Хотя тот человек за иглу всего-то по рублевке и брал, все равно за считанные дни миллион нажил! Может, и поболе…
Это и другое подобное вспомнил майор Исаев, сидя у окна подрагивающего, скрипящего и стонущего вагона. И сразу, словно испугавшись, стал торопливо уверять себя, что таких подлых людишек — считанные единицы. Действительно, разве в его роте могло свить себе гнездо подобное? Да что там рота, во всей их бригаде ни одного подлеца не было!
Хотя Акулишин, пожалуй, на всякую гадость мог оказаться способен…
И моментально, вызванные воспоминаниями, бесшумно заскользили перед глазами Павел Петрович, Юван, Перминов, Юрий Данилович, Карпуша, Зелинский… Даже Пират, умильно виляющий хвостом, мелькнул где-то на втором плане!
А за окном вагона проплывает земля точь-в-точь такая, какая сейчас уже за спиной у него, вновь майора Дмитрия Исаева. Эта земля уже польская. Местами тоже корявая от множества воронок от бомб и снарядов, на ней, как и на родной советской, тоже изрезанной извилинами окопов и противотанковых рвов, кое-где ржавеют искореженные орудия и танки. Больше — фашистские, с черными крестами на броне.
И люди на станциях в этом вагоне внешне похожи на оставшихся по ту сторону нашей государственной границы! И вообще все и всё здесь очень похоже на родное, привычное, и в то же время…

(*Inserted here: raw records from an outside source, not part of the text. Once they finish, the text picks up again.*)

-- ==== Sys2Proof/Laws/Dispatch.lean ====
section
/-! SUPPORT. exec of each command is that command's meaning. -/
namespace Sys2Proof.Machine

variable (s : State)
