@[simp] theorem setGroup_frame (g : Nat) (y : Group) :
    (x.setGroup g y).regs = x.regs ∧ (x.setGroup g y).clk = x.clk ∧ (x.setGroup g y).rcd = x.rcd ∧
    (x.setGroup g y).flt = x.flt ∧ (x.setGroup g y).pwr = x.pwr ∧ (x.setGroup g y).synths = x.synths ∧
    (x.setGroup g y).rffe = x.rffe ∧ (x.setGroup g y).tgpio = x.tgpio ∧ (x.setGroup g y).bdac = x.bdac ∧
    (x.setGroup g y).crv = x.crv ∧ (x.setGroup g y).slices = x.slices ∧ (x.setGroup g y).pool = x.pool ∧
    (x.setGroup g y).loops = x.loops ∧ (x.setGroup g y).eng = x.eng ∧ (x.setGroup g y).stn = x.stn ∧
    (x.setGroup g y).cnl = x.cnl ∧ (x.setGroup g y).orx = x.orx ∧ (x.setGroup g y).cal = x.cal ∧
    (x.setGroup g y).rxc = x.rxc ∧ (x.setGroup g y).txc = x.txc ∧ (x.setGroup g y).ucal = x.ucal ∧
    (x.setGroup g y).authBlocks = x.authBlocks ∧ (x.setGroup g y).ptl = x.ptl ∧ (x.setGroup g y).thm = x.thm ∧
    (x.setGroup g y).hk = x.hk ∧ (x.setGroup g y).prb = x.prb ∧ (x.setGroup g y).src = x.src ∧ (x.setGroup g y).sup = x.sup ∧
    (x.setGroup g y).auth = x.auth ∧ (x.setGroup g y).ret = x.ret ∧ (x.setGroup g y).boot = x.boot ∧
    (x.setGroup g y).ucalArea = x.ucalArea ∧ (x.setGroup g y).ucalOk = x.ucalOk ∧ (x.setGroup g y).ucalCrc = x.ucalCrc ∧
    (x.setGroup g y).ucalNew = x.ucalNew ∧ (x.setGroup g y).ucalJob = x.ucalJob ∧ (x.setGroup g y).spr = x.spr ∧
    (x.setGroup g y).jtag = x.jtag ∧ (x.setGroup g y).spi = x.spi ∧ (x.setGroup g y).tow = x.tow ∧
    (x.setGroup g y).hiOpt = x.hiOpt ∧ (x.setGroup g y).hiTow = x.hiTow ∧ (x.setGroup g y).answer = x.answer ∧
    (x.setGroup g y).free = x.free :=
  ⟨rfl, rfl, rfl, rfl, rfl, rfl, rfl, rfl, rfl, rfl, rfl, rfl, rfl, rfl, rfl, rfl, rfl, rfl, rfl, rfl, rfl, rfl, rfl,
   rfl, rfl, rfl, rfl, rfl, rfl, rfl, rfl, rfl, rfl, rfl, rfl, rfl, rfl, rfl, rfl, rfl, rfl, rfl, rfl, rfl⟩

@[simp] theorem setSynth_frame (n : Nat) (y : Synth) :
    (x.setSynth n y).regs = x.regs ∧ (x.setSynth n y).clk = x.clk ∧ (x.setSynth n y).rcd = x.rcd ∧
    (x.setSynth n y).flt = x.flt ∧ (x.setSynth n y).pwr = x.pwr ∧ (x.setSynth n y).groups = x.groups ∧
    (x.setSynth n y).rffe = x.rffe ∧ (x.setSynth n y).tgpio = x.tgpio ∧ (x.setSynth n y).bdac = x.bdac ∧
    (x.setSynth n y).crv = x.crv ∧ (x.setSynth n y).slices = x.slices ∧ (x.setSynth n y).pool = x.pool ∧
    (x.setSynth n y).loops = x.loops ∧ (x.setSynth n y).eng = x.eng ∧ (x.setSynth n y).stn = x.stn ∧
    (x.setSynth n y).cnl = x.cnl ∧ (x.setSynth n y).orx = x.orx ∧ (x.setSynth n y).cal = x.cal ∧
    (x.setSynth n y).rxc = x.rxc ∧ (x.setSynth n y).txc = x.txc ∧ (x.setSynth n y).ucal = x.ucal ∧
    (x.setSynth n y).authBlocks = x.authBlocks ∧ (x.setSynth n y).ptl = x.ptl ∧ (x.setSynth n y).thm = x.thm ∧
    (x.setSynth n y).hk = x.hk ∧ (x.setSynth n y).prb = x.prb ∧ (x.setSynth n y).src = x.src ∧ (x.setSynth n y).sup = x.sup ∧
    (x.setSynth n y).auth = x.auth ∧ (x.setSynth n y).ret = x.ret ∧ (x.setSynth n y).boot = x.boot ∧
    (x.setSynth n y).ucalArea = x.ucalArea ∧ (x.setSynth n y).ucalOk = x.ucalOk ∧ (x.setSynth n y).ucalCrc = x.ucalCrc ∧
    (x.setSynth n y).ucalNew = x.ucalNew ∧ (x.setSynth n y).ucalJob = x.ucalJob ∧ (x.setSynth n y).spr = x.spr ∧
    (x.setSynth n y).jtag = x.jtag ∧ (x.setSynth n y).spi = x.spi ∧ (x.setSynth n y).tow = x.tow ∧
    (x.setSynth n y).hiOpt = x.hiOpt ∧ (x.setSynth n y).hiTow = x.hiTow ∧ (x.setSynth n y).answer = x.answer ∧
    (x.setSynth n y).free = x.free :=
  ⟨rfl, rfl, rfl, rfl, rfl, rfl, rfl, rfl, rfl, rfl, rfl, rfl, rfl, rfl, rfl, rfl, rfl, rfl, rfl, rfl, rfl, rfl, rfl,
   rfl, rfl, rfl, rfl, rfl, rfl, rfl, rfl, rfl, rfl, rfl, rfl, rfl, rfl, rfl, rfl, rfl, rfl, rfl, rfl, rfl⟩

@[simp] theorem setRffe_frame (m : Nat) (y : Rffe) :
    (x.setRffe m y).regs = x.regs ∧ (x.setRffe m y).clk = x.clk ∧ (x.setRffe m y).rcd = x.rcd ∧ (x.setRffe m y).flt = x.flt ∧
    (x.setRffe m y).pwr = x.pwr ∧ (x.setRffe m y).groups = x.groups ∧ (x.setRffe m y).synths = x.synths ∧
    (x.setRffe m y).tgpio = x.tgpio ∧ (x.setRffe m y).bdac = x.bdac ∧ (x.setRffe m y).crv = x.crv ∧
    (x.setRffe m y).slices = x.slices ∧ (x.setRffe m y).pool = x.pool ∧ (x.setRffe m y).loops = x.loops ∧
    (x.setRffe m y).eng = x.eng ∧ (x.setRffe m y).stn = x.stn ∧ (x.setRffe m y).cnl = x.cnl ∧ (x.setRffe m y).orx = x.orx ∧
    (x.setRffe m y).cal = x.cal ∧ (x.setRffe m y).rxc = x.rxc ∧ (x.setRffe m y).txc = x.txc ∧ (x.setRffe m y).ucal = x.ucal ∧
    (x.setRffe m y).authBlocks = x.authBlocks ∧ (x.setRffe m y).ptl = x.ptl ∧ (x.setRffe m y).thm = x.thm ∧
    (x.setRffe m y).hk = x.hk ∧ (x.setRffe m y).prb = x.prb ∧ (x.setRffe m y).src = x.src ∧ (x.setRffe m y).sup = x.sup ∧
    (x.setRffe m y).auth = x.auth ∧ (x.setRffe m y).ret = x.ret ∧ (x.setRffe m y).boot = x.boot ∧
    (x.setRffe m y).ucalArea = x.ucalArea ∧ (x.setRffe m y).ucalOk = x.ucalOk ∧ (x.setRffe m y).ucalCrc = x.ucalCrc ∧
    (x.setRffe m y).ucalNew = x.ucalNew ∧ (x.setRffe m y).ucalJob = x.ucalJob ∧ (x.setRffe m y).spr = x.spr ∧
    (x.setRffe m y).jtag = x.jtag ∧ (x.setRffe m y).spi = x.spi ∧ (x.setRffe m y).tow = x.tow ∧
    (x.setRffe m y).hiOpt = x.hiOpt ∧ (x.setRffe m y).hiTow = x.hiTow ∧ (x.setRffe m y).answer = x.answer ∧
    (x.setRffe m y).free = x.free :=
  ⟨rfl, rfl, rfl, rfl, rfl, rfl, rfl, rfl, rfl, rfl, rfl, rfl, rfl, rfl, rfl, rfl, rfl, rfl, rfl, rfl, rfl, rfl, rfl,
   rfl, rfl, rfl, rfl, rfl, rfl, rfl, rfl, rfl, rfl, rfl, rfl, rfl, rfl, rfl, rfl, rfl, rfl, rfl, rfl, rfl⟩

@[simp] theorem setPin_frame (n : Nat) (y : Tgpio) :
    (x.setPin n y).regs = x.regs ∧ (x.setPin n y).clk = x.clk ∧ (x.setPin n y).rcd = x.rcd ∧ (x.setPin n y).flt = x.flt ∧
    (x.setPin n y).pwr = x.pwr ∧ (x.setPin n y).groups = x.groups ∧ (x.setPin n y).synths = x.synths ∧
    (x.setPin n y).rffe = x.rffe ∧ (x.setPin n y).bdac = x.bdac ∧ (x.setPin n y).crv = x.crv ∧
    (x.setPin n y).slices = x.slices ∧ (x.setPin n y).pool = x.pool ∧ (x.setPin n y).loops = x.loops ∧
    (x.setPin n y).eng = x.eng ∧ (x.setPin n y).stn = x.stn ∧ (x.setPin n y).cnl = x.cnl ∧ (x.setPin n y).orx = x.orx ∧
    (x.setPin n y).cal = x.cal ∧ (x.setPin n y).rxc = x.rxc ∧ (x.setPin n y).txc = x.txc ∧ (x.setPin n y).ucal = x.ucal ∧
    (x.setPin n y).authBlocks = x.authBlocks ∧ (x.setPin n y).ptl = x.ptl ∧ (x.setPin n y).thm = x.thm ∧
    (x.setPin n y).hk = x.hk ∧ (x.setPin n y).prb = x.prb ∧ (x.setPin n y).src = x.src ∧ (x.setPin n y).sup = x.sup ∧
    (x.setPin n y).auth = x.auth ∧ (x.setPin n y).ret = x.ret ∧ (x.setPin n y).boot = x.boot ∧
    (x.setPin n y).ucalArea = x.ucalArea ∧ (x.setPin n y).ucalOk = x.ucalOk ∧ (x.setPin n y).ucalCrc = x.ucalCrc ∧
    (x.setPin n y).ucalNew = x.ucalNew ∧ (x.setPin n y).ucalJob = x.ucalJob ∧ (x.setPin n y).spr = x.spr ∧
    (x.setPin n y).jtag = x.jtag ∧ (x.setPin n y).spi = x.spi ∧ (x.setPin n y).tow = x.tow ∧ (x.setPin n y).hiOpt = x.hiOpt ∧
    (x.setPin n y).hiTow = x.hiTow ∧ (x.setPin n y).answer = x.answer ∧ (x.setPin n y).free = x.free :=
  ⟨rfl, rfl, rfl, rfl, rfl, rfl, rfl, rfl, rfl, rfl, rfl, rfl, rfl, rfl, rfl, rfl, rfl, rfl, rfl, rfl, rfl, rfl, rfl,
   rfl, rfl, rfl, rfl, rfl, rfl, rfl, rfl, rfl, rfl, rfl, rfl, rfl, rfl, rfl, rfl, rfl, rfl, rfl, rfl, rfl⟩

@[simp] theorem setChan_frame (c : Nat) (y : Bdac) :
    (x.setChan c y).regs = x.regs ∧ (x.setChan c y).clk = x.clk ∧ (x.setChan c y).rcd = x.rcd ∧ (x.setChan c y).flt = x.flt ∧
    (x.setChan c y).pwr = x.pwr ∧ (x.setChan c y).groups = x.groups ∧ (x.setChan c y).synths = x.synths ∧
    (x.setChan c y).rffe = x.rffe ∧ (x.setChan c y).tgpio = x.tgpio ∧ (x.setChan c y).crv = x.crv ∧
    (x.setChan c y).slices = x.slices ∧ (x.setChan c y).pool = x.pool ∧ (x.setChan c y).loops = x.loops ∧
    (x.setChan c y).eng = x.eng ∧ (x.setChan c y).stn = x.stn ∧ (x.setChan c y).cnl = x.cnl ∧ (x.setChan c y).orx = x.orx ∧
    (x.setChan c y).cal = x.cal ∧ (x.setChan c y).rxc = x.rxc ∧ (x.setChan c y).txc = x.txc ∧ (x.setChan c y).ucal = x.ucal ∧
    (x.setChan c y).authBlocks = x.authBlocks ∧ (x.setChan c y).ptl = x.ptl ∧ (x.setChan c y).thm = x.thm ∧
    (x.setChan c y).hk = x.hk ∧ (x.setChan c y).prb = x.prb ∧ (x.setChan c y).src = x.src ∧ (x.setChan c y).sup = x.sup ∧
    (x.setChan c y).auth = x.auth ∧ (x.setChan c y).ret = x.ret ∧ (x.setChan c y).boot = x.boot ∧
    (x.setChan c y).ucalArea = x.ucalArea ∧ (x.setChan c y).ucalOk = x.ucalOk ∧ (x.setChan c y).ucalCrc = x.ucalCrc ∧
    (x.setChan c y).ucalNew = x.ucalNew ∧ (x.setChan c y).ucalJob = x.ucalJob ∧ (x.setChan c y).spr = x.spr ∧
    (x.setChan c y).jtag = x.jtag ∧ (x.setChan c y).spi = x.spi ∧ (x.setChan c y).tow = x.tow ∧
    (x.setChan c y).hiOpt = x.hiOpt ∧ (x.setChan c y).hiTow = x.hiTow ∧ (x.setChan c y).answer = x.answer ∧
    (x.setChan c y).free = x.free :=
  ⟨rfl, rfl, rfl, rfl, rfl, rfl, rfl, rfl, rfl, rfl, rfl, rfl, rfl, rfl, rfl, rfl, rfl, rfl, rfl, rfl, rfl, rfl, rfl,
   rfl, rfl, rfl, rfl, rfl, rfl, rfl, rfl, rfl, rfl, rfl, rfl, rfl, rfl, rfl, rfl, rfl, rfl, rfl, rfl, rfl⟩

@[simp] theorem setLoop_frame (i : Nat) (y : Loop) :
    (x.setLoop i y).regs = x.regs ∧ (x.setLoop i y).clk = x.clk ∧ (x.setLoop i y).rcd = x.rcd ∧ (x.setLoop i y).flt = x.flt ∧
    (x.setLoop i y).pwr = x.pwr ∧ (x.setLoop i y).groups = x.groups ∧ (x.setLoop i y).synths = x.synths ∧
    (x.setLoop i y).rffe = x.rffe ∧ (x.setLoop i y).tgpio = x.tgpio ∧ (x.setLoop i y).bdac = x.bdac ∧
    (x.setLoop i y).crv = x.crv ∧ (x.setLoop i y).slices = x.slices ∧ (x.setLoop i y).pool = x.pool ∧
    (x.setLoop i y).eng = x.eng ∧ (x.setLoop i y).stn = x.stn ∧ (x.setLoop i y).cnl = x.cnl ∧ (x.setLoop i y).orx = x.orx ∧
    (x.setLoop i y).cal = x.cal ∧ (x.setLoop i y).rxc = x.rxc ∧ (x.setLoop i y).txc = x.txc ∧ (x.setLoop i y).ucal = x.ucal ∧
    (x.setLoop i y).authBlocks = x.authBlocks ∧ (x.setLoop i y).ptl = x.ptl ∧ (x.setLoop i y).thm = x.thm ∧
    (x.setLoop i y).hk = x.hk ∧ (x.setLoop i y).prb = x.prb ∧ (x.setLoop i y).src = x.src ∧ (x.setLoop i y).sup = x.sup ∧
    (x.setLoop i y).auth = x.auth ∧ (x.setLoop i y).ret = x.ret ∧ (x.setLoop i y).boot = x.boot ∧
    (x.setLoop i y).ucalArea = x.ucalArea ∧ (x.setLoop i y).ucalOk = x.ucalOk ∧ (x.setLoop i y).ucalCrc = x.ucalCrc ∧
    (x.setLoop i y).ucalNew = x.ucalNew ∧ (x.setLoop i y).ucalJob = x.ucalJob ∧ (x.setLoop i y).spr = x.spr ∧
    (x.setLoop i y).jtag = x.jtag ∧ (x.setLoop i y).spi = x.spi ∧ (x.setLoop i y).tow = x.tow ∧
    (x.setLoop i y).hiOpt = x.hiOpt ∧ (x.setLoop i y).hiTow = x.hiTow ∧ (x.setLoop i y).answer = x.answer ∧
    (x.setLoop i y).free = x.free :=
  ⟨rfl, rfl, rfl, rfl, rfl, rfl, rfl, rfl, rfl, rfl, rfl, rfl, rfl, rfl, rfl, rfl, rfl, rfl, rfl, rfl, rfl, rfl, rfl,
   rfl, rfl, rfl, rfl, rfl, rfl, rfl, rfl, rfl, rfl, rfl, rfl, rfl, rfl, rfl, rfl, rfl, rfl, rfl, rfl, rfl⟩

Железнодорожные станции, городки и поселки, мимо которых проползал поезд, здесь война вроде бы почти пощадила. Да и люди тут не так отощали и обносились, как в Белоруссии. Ишь, вон тот явный куркуль-хуторянин, что сидит напротив, вообще не смотрит на окружающих людей, для него их словно нет вовсе; он знай себе достает и достает из пузатой торбы вареные картофелины, раскладывает это богатство на маленьком столике, будто прилепившемся под окном вагона. И вот уже весь столик завален картошкой! А этому куркулю все мало: он опять лезет рукой на самое дно заметно отощавшей торбы, извлекает оттуда шесть куриных яиц. Куда же их положить? И он громоздит картофелины одна на другую. Наконец с довольным видом оглядывает столик и говорит майору Исаеву, улыбаясь одновременно ласково, доброжелательно и почему-то с нотками виноватости в голосе:
— Проше пана майора…
Майор Исаев растерян: а что к тому, что уже есть на столике, может добавить он? Селедку, покрасневшую будто от стыда за свою давнюю и чрезмерную соленость? Буханку ржаного хлеба, который уже завтра каменно затвердеет? Или початую пачку горохового концентрата?
Тем временем уже другой поляк к богатству, дразнившему со столика, добавил кусочек сала, третий — вареную курицу, а еще кто-то — и бутылку мутноватого самогона. Кроме майора Исаева, семь человек ехало в этом купе. И каждый из них что-то свое вложил в общий котел, разными голосами, с добрыми улыбками и без них все семь дружно сказали:
— Просим пана майора.
Первым побуждением было — гордо отказаться от предложенной еды: он — советский офицер, а не побирушка какая! Но не успел бросить резких слов: вдруг понял, что не его лично, майора Исаева, а офицера Советской Армии, турнувшей отсюда гитлеровцев, приглашают к столу эти люди. И он, уже не стыдясь, как и предлагалось ему, подсел вплотную к столику, предварительно выложив на него все, что было дано ему на дорогу.